-- ==== Sys2Proof/Machine/ExecInfo.lean ====
section
/-! DEFINITION. The meanings of the requests that report, and of UNKNOWN_REQUEST: each dispatches the
oldest intake frame when its code names the request (R176 to R178). -/

namespace Sys2Proof.Machine

/-- UNKNOWN_REQUEST (R178 step 4). -/
def execUnknownRequest (s : State) : Answer :=
  .next (dispatch unknownCode (fun f s => reply f .unknownRequest [] s) s)

/-- IDENTIFY (R184). -/
def execIdentify (s : State) : Answer :=
  .next (dispatch (named 0x01) (fun f s => judged (noArgs f.args) always (report (fun _ => identifyContent)) f s) s)

/-- GET_STATUS (R185, R127, R16, R27): the DERATE input is sampled at the reply. -/
def execGetStatus (derate : Bool) (s : State) : Answer :=
  .next (dispatch (named 0x02)
    (fun f s => judged (noArgs f.args) always (report statusContent) f (sampleDerate derate s)) s)

/-- GET_MEASUREMENTS (R15). -/
def execGetMeasurements (s : State) : Answer :=
  .next (dispatch (named 0x03)
    (fun f s => judged (noArgs f.args) afterStart (report (fun s => measurementsContent s.mu)) f s) s)

/-- GET_TARGET (R81). -/
def execGetTarget (s : State) : Answer :=
  .next (dispatch (named 0x04)
    (fun f s => judged (slotArg f.args) afterStart (fun slot f s => reply f .ok (targetContent s slot) s) f s) s)

/-- GET_PROFILE (R160). -/
def execGetProfile (s : State) : Answer :=
  .next (dispatch (named 0x05)
    (fun f s => judged (byteArg f.args) afterStart
      (fun b f s => match profileIdOf b with
        | some id => reply f .ok (profileContent s id) s
        | none => reply f .badArgument [] s) f s) s)

/-- The shadow is read as it stands between happenings: an invalidation asked for by the slot's entry is
taken before it (R53, R56; log 6). -/
def settleForReport (id : ProfileId) (s : State) : State :=
  settleInvalidations ((List.finRange 8).filter (fun slot => profileNames s slot id)) s

/-- GET_SHADOW (R56). -/
def execGetShadow (s : State) : Answer :=
  .next (dispatch (named 0x06)
    (fun f s => judged (byteArg f.args) afterStart
      (fun b f s => match profileIdOf b with
        | some id => reply f .ok (shadowContent (settleForReport id s) id) (settleForReport id s)
        | none => reply f .badArgument [] s) f s) s)

/-- Start index and count of GET_IMAGE in their ranges (R160). -/
def imageRangeFits (start n : Byte) : Bool := decide (start.toNat ≤ 31) && decide (1 ≤ n.toNat) && decide (n.toNat ≤ 32)

/-- GET_IMAGE (R160). -/
def execGetImage (s : State) : Answer :=
  .next (dispatch (named 0x07)
    (fun f s => judged (imageArgs f.args) afterStart
      (fun a f s =>
        if imageRangeFits a.2.1 a.2.2 then reply f .ok (imageContent s a.1 a.2.1.toNat a.2.2.toNat) s
        else reply f .badArgument [] s) f s) s)

/-- GET_SETTINGS (R160). -/
def execGetSettings (s : State) : Answer :=
  .next (dispatch (named 0x08)
    (fun f s => judged (noArgs f.args) afterStart (report settingsContent) f s) s)

end Sys2Proof.Machine
end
********************
Work required
Please return only the lines from the one with "(fun f s => judged (imageArgs" through the end of the listing, each exactly as written, first and last included.

Exercise output
    (fun f s => judged (imageArgs f.args) afterStart
      (fun a f s =>
        if imageRangeFits a.2.1 a.2.2 then reply f .ok (imageContent s a.1 a.2.1.toNat a.2.2.toNat) s
        else reply f .badArgument [] s) f s) s)

/-- GET_SETTINGS (R160). -/
def execGetSettings (s : State) : Answer :=
  .next (dispatch (named 0x08)
    (fun f s => judged (noArgs f.args) afterStart (report settingsContent) f s) s)

end Sys2Proof.Machine
end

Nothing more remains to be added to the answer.